Mewès's hotels, steamer interiors, clubs, and private residences suited the Edwardians' opulent taste. He designed the Hôtel Ritz in Paris (1898), the Ritz Hotel in London (1905-1906), and the Hotel Ritz in Madrid (1908-1910); he was also the designer behind Hotel María Cristina hotel in San Sebastián (completed in 1912). The London Ritz was one of Britain's earliest steel-framed buildings. Subsequently, he undertook the design of Pall Mall's largest club, the Royal Automobile Club (1910) which featured a "Pompeiian" swimming bath adapted from the earlier l'Etablissement Hydrominéral (1899-1900) at Contréxeville. His first maritime interior, the Hamburg America Line's SS Amerika was completed in 1905; the company so admired it that Mewès became their resident designer. On three German ships he incorporated a Pompeiian pool, although not on his last vessel, Cunard's Aquitania (1914).

Although Mewès only spoke French, he opened firms in both London and Cologne, Germany, with Arthur Joseph Davis, who had been his classmate at the École des Beaux-Arts, and with the Swiss Alphonse Bischoff.

Charles Mewès owned an extensive library, especially in the design field. In October 1947 the journal of the Royal Institute of British Architects described him as "The true type of the French intellectual of good stock". He designed many admired buildings, including the colossal Château Porgès de Rochefort-en-Yvelines, the Jules Ferry residence and his own residence at 36 Boulevard des Invalides in Paris.
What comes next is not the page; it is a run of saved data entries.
theorem kept_execRtcTick {z s : State} (hk : Kept z s) : KeptBy z (execRtcTick s) := by
  unfold execRtcTick
  repeat' first
    | with_reducible assumption
    | with_reducible refine keptBy_next ?_
    | with_reducible apply kept_tick

theorem kept_execAlarmNow {z : State} (src : Src) {s : State} (hk : Kept z s) : KeptBy z (execAlarmNow src s) := by
  unfold execAlarmNow
  repeat' first
    | with_reducible assumption
    | with_reducible refine keptBy_next ?_
    | with_reducible apply kept_access

theorem kept_execPhantomFeedLoss {z s : State} (hk : Kept z s) : KeptBy z (execPhantomFeedLoss s) := by
  unfold execPhantomFeedLoss
  repeat' first
    | with_reducible assumption
    | with_reducible refine keptBy_next ?_
    | with_reducible apply kept_powerLost

theorem kept_feedLost {z s : State} (d : Side) (hk : Kept z s) : Kept z (feedLost s d) := by
  unfold feedLost
  repeat' first
    | with_reducible assumption
    | with_reducible apply kept_setSide
    | with_reducible apply kept_report
    | with_reducible refine kept_ite ?_ ?_

theorem kept_execFeedLostTimer {z : State} (side : Side) {s : State} (hk : Kept z s) : KeptBy z (execFeedLostTimer side s) := by
  unfold execFeedLostTimer
  repeat' first
    | with_reducible assumption
    | with_reducible refine keptBy_next ?_
    | with_reducible apply kept_feedLost

theorem kept_execDcoStepDown {z s : State} (hk : Kept z s) : KeptBy z (execDcoStepDown s) := by
  unfold execDcoStepDown
  repeat' first
    | with_reducible assumption
    | with_reducible refine keptBy_next ?_
    | with_reducible refine kept_ite ?_ ?_
    | (fail_if_no_progress (with_reducible refine kept_mk ?_))

theorem kept_execDcoStepUp {z s : State} (hk : Kept z s) : KeptBy z (execDcoStepUp s) := by
  unfold execDcoStepUp
  repeat' first
    | with_reducible assumption
    | with_reducible refine keptBy_next ?_
    | with_reducible refine kept_ite ?_ ?_
    | (fail_if_no_progress (with_reducible refine kept_mk ?_))

theorem kept_execRegisterVoteRelease {z : State} (dom : BitVec 8) {s : State} (hk : Kept z s) : KeptBy z (execRegisterVoteRelease dom s) := by
  unfold execRegisterVoteRelease
  repeat' first
    | with_reducible assumption
    | with_reducible refine keptBy_next ?_
    | with_reducible apply kept_voteHw
    | with_reducible refine kept_ite ?_ ?_

/-! ### Machine/Queues.lean -/

theorem kept_execTqPiWrite {z : State} (o : Owner) (q : BitVec 11) (v : Word) {s : State} (hk : Kept z s) : KeptBy z (execTqPiWrite o q v s) := by
  unfold execTqPiWrite
  repeat' first
    | with_reducible assumption
    | with_reducible refine keptBy_next ?_
    | with_reducible apply kept_winCmd

theorem kept_execCqCiWrite {z : State} (o : Owner) (q : BitVec 11) (v : Word) {s : State} (hk : Kept z s) : KeptBy z (execCqCiWrite o q v s) := by
  unfold execCqCiWrite
  repeat' first
    | with_reducible assumption
    | with_reducible refine keptBy_next ?_
    | with_reducible apply kept_winCmd

theorem kept_execAqPiWrite {z : State} (o : Owner) (v : BitVec 16) {s : State} (hk : Kept z s) : KeptBy z (execAqPiWrite o v s) := by
  unfold execAqPiWrite
  repeat' first
    | with_reducible assumption
    | with_reducible refine keptBy_next ?_
    | with_reducible apply kept_winCmd

theorem kept_execAcqCiWrite {z : State} (o : Owner) (v : BitVec 16) {s : State} (hk : Kept z s) : KeptBy z (execAcqCiWrite o v s) := by
  unfold execAcqCiWrite
  repeat' first
    | with_reducible assumption
    | with_reducible refine keptBy_next ?_
    | with_reducible apply kept_winCmd

theorem kept_execAqEnable {z : State} (o : Owner) {s : State} (hk : Kept z s) : KeptBy z (execAqEnable o s) := by
  unfold execAqEnable
  repeat' first
    | with_reducible assumption
    | with_reducible refine keptBy_next ?_
    | with_reducible apply kept_winCmd

theorem kept_execAqDisable {z : State} (o : Owner) {s : State} (hk : Kept z s) : KeptBy z (execAqDisable o s) := by
  unfold execAqDisable
  repeat' first
    | with_reducible assumption
    | with_reducible refine keptBy_next ?_
    | with_reducible apply kept_winCmd

theorem kept_execAqEntryReadFail {z : State} (o : Owner) {s : State} (hk : Kept z s) : KeptBy z (execAqEntryReadFail o s) := by
  unfold execAqEntryReadFail
  repeat' first
    | with_reducible assumption
    | with_reducible refine keptBy_next ?_
    | with_reducible apply kept_acqWrite
    | with_reducible refine kept_ite ?_ ?_

theorem kept_execPollTick {z : State} (tq : BitVec 12) {s : State} (hk : Kept z s) : KeptBy z (execPollTick tq s) := by
  unfold execPollTick
  repeat' first
    | with_reducible assumption
    | with_reducible refine keptBy_next ?_
    | with_reducible apply kept_pollTq

theorem kept_execEntryFetchDone {z : State} (tq : BitVec 12) (idx : BitVec 16) (e : List Word) {s : State} (hk : Kept z s) : KeptBy z (execEntryFetchDone tq idx e s) := by
  unfold execEntryFetchDone
  repeat' first
    | with_reducible assumption
    | with_reducible refine keptBy_next ?_
    | with_reducible apply kept_fetched

theorem kept_execEntryFetchFail {z : State} (tq : BitVec 12) (idx : BitVec 16) (n : BitVec 5) {s : State} (hk : Kept z s) : KeptBy z (execEntryFetchFail tq idx n s) := by
  unfold execEntryFetchFail
  repeat' first
    | with_reducible assumption
    | with_reducible refine keptBy_next ?_
    | with_reducible apply kept_fetched

theorem kept_execPrefetchRefill {z : State} (tq : BitVec 12) {s : State} (hk : Kept z s) : KeptBy z (execPrefetchRefill tq s) := by
  unfold execPrefetchRefill
  repeat' first
    | with_reducible assumption
    | with_reducible refine keptBy_next ?_
    | with_reducible apply kept_leVotes
    | with_reducible apply kept_fetch

theorem kept_execChainTimeout {z : State} (tq : BitVec 12) {s : State} (hk : Kept z s) : KeptBy z (execChainTimeout tq s) := by
  unfold execChainTimeout
  repeat' first
    | with_reducible assumption
    | with_reducible refine keptBy_next ?_
    | with_reducible apply kept_chainLate

theorem kept_execPiMirrorWrite {z : State} (cq : BitVec 10) {s : State} (hk : Kept z s) : KeptBy z (execPiMirrorWrite cq s) := by
  unfold execPiMirrorWrite
  repeat' first
    | with_reducible assumption
    | with_reducible refine keptBy_next ?_
    | with_reducible apply kept_mirrorTick

theorem kept_execTqInvalGo {z : State} (src : Src) (v : Word) {s : State} (hk : Kept z s) : KeptBy z (execTqInvalGo src v s) := by
  unfold execTqInvalGo
  repeat' first
    | with_reducible assumption
    | with_reducible refine keptBy_next ?_
    | with_reducible apply kept_gatedW
    | with_reducible apply kept_invalGo
    | with_reducible refine kept_ite ?_ ?_
    | (fail_if_no_progress (with_reducible refine kept_mk ?_))
    | split
    | dsimp only
    | intro _

theorem kept_execTqInvalDone {z s : State} (hk : Kept z s) : KeptBy z (execTqInvalDone s) := by
  unfold execTqInvalDone
  repeat' first
    | with_reducible assumption
    | with_reducible refine keptBy_next ?_
    | with_reducible apply kept_invalEnd

/-! ### Machine/Ring.lean -/

theorem kept_execAutoJoinTimer {z s : State} (hk : Kept z s) : KeptBy z (execAutoJoinTimer s) := by
  unfold execAutoJoinTimer
  repeat' first
    | with_reducible assumption
    | with_reducible refine keptBy_next ?_
    | with_reducible apply kept_joinRing
    | with_reducible refine kept_ite ?_ ?_
    | (fail_if_no_progress (with_reducible refine kept_mk ?_))

theorem kept_execJoin {z : State} (src : Src) {s : State} (hk : Kept z s) : KeptBy z (execJoin src s) := by
  unfold execJoin
  repeat' first
    | with_reducible assumption
    | with_reducible refine keptBy_next ?_
    | with_reducible apply kept_gatedW
    | with_reducible apply kept_ringControl
    | with_reducible refine kept_ite ?_ ?_
    | (fail_if_no_progress (with_reducible refine kept_mk ?_))
    | split
    | dsimp only
    | intro _

theorem kept_execBypassReqSet {z : State} (src : Src) {s : State} (hk : Kept z s) : KeptBy z (execBypassReqSet src s) := by
  unfold execBypassReqSet
  repeat' first
    | with_reducible assumption
    | with_reducible refine keptBy_next ?_
    | with_reducible apply kept_gatedW
    | with_reducible apply kept_ringControl
    | with_reducible refine kept_ite ?_ ?_
    | (fail_if_no_progress (with_reducible refine kept_mk ?_))
    | split
    | dsimp only
    | intro _

theorem kept_execBypassReqClear {z : State} (src : Src) {s : State} (hk : Kept z s) : KeptBy z (execBypassReqClear src s) := by
  unfold execBypassReqClear
  repeat' first
    | with_reducible assumption
    | with_reducible refine keptBy_next ?_
    | with_reducible apply kept_gatedW
    | with_reducible apply kept_ringControl
    | with_reducible refine kept_ite ?_ ?_
    | (fail_if_no_progress (with_reducible refine kept_mk ?_))
    | split
    | dsimp only
    | intro _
He himself became a teacher and taught many students from all over the world.

Charles Mewès bought the small castle of Scharrachbergheim in Alsace, where he spent much time with his three children after the death of his wife in 1896. He died in Paris in 1914.

== Selected works ==

=== Hotels ===
- Hôtel Ritz Paris, 15 Place Vendôme (1897–1898) : transformation of the Hotel de Gramont for César Ritz, the first hotel in the world to have a bathroom for each room thanks to his invention of ventilation courtyards.
- Carlton Hotel, London (1899), the first institution in London combining the use of stone and steel.
- Ritz Hotel, 150 Piccadilly (London) for César Ritz (1904–1905): Mewès attempted to realise a unity of style, dominated by references to the Louis XVI style.
- Hotel Ritz Madrid (1910), in association with the Spanish architect Luis de Landecho.
- Hotel María Cristina in San Sebastián (Spain) (1912).

=== Private residences ===
- Château Porgès de Rochefort-en-Yvelines (Rochefort-en-Yvelines) built between 1896 and 1904 for Jules Porges, inspired by the Hotel de Salm (Palais de la Légion d'honneur), but of double proportions. This grandiose project was not completed.
- Hotel Rodolphe Kann, 51 Avenue d'Iena (Paris): transformation for Calouste Gulbenkian of a building constructed by Ernest Sanson, in association with Emmanuel Pontremoli.
- Luton Hoo (Bedfordshire, England) for Sir Julius Wernher, associate of Jules Porges: complete redevelopment, addition of attic, grand staircase, interior decor (1903–05).
- Polesden Lacey (Surrey, England): extension built for the Hon. Margaret Greville to create an apartment intended to receive King Edward VII (1906).
- Coombe Court, Coombe (Surrey, England): renovation for Constance Gwladys, Countess de Grey.
- Internal remodelling of 16 Charles Street, Mayfair for Margaret Greville (1913–14)

=== Other buildings ===
- L'Etablissement Hydrominéral (1899–1900) at Contrexéville (Vosges)
- Royal Automobile Club on Pall Mall in London (1908–1911)
- Extension to the London Library (1932–34)
- Hudson's Bay House at 52-68 Bishopsgate for the Hudson's Bay Company (1926)

===Ships===
- Ocean liner SS Amerika (1905–1906), interiors: first Ritz restaurant at sea.
- Ocean liner SS Imperator (1913), interiors: remarkable for the use of marble in abundance, particularly for the swimming pool and for the first class dining room.
- Ocean liner SS Vaterland (1914), interiors: in this ship Mewès was the first to divide the shafts of the funnels to provide a complete vista of the central public rooms from one end of the ship to the other.
- Ocean liner RMS Aquitania (1914), interiors.
- Ocean liner SS Kaiserin Auguste Victoria.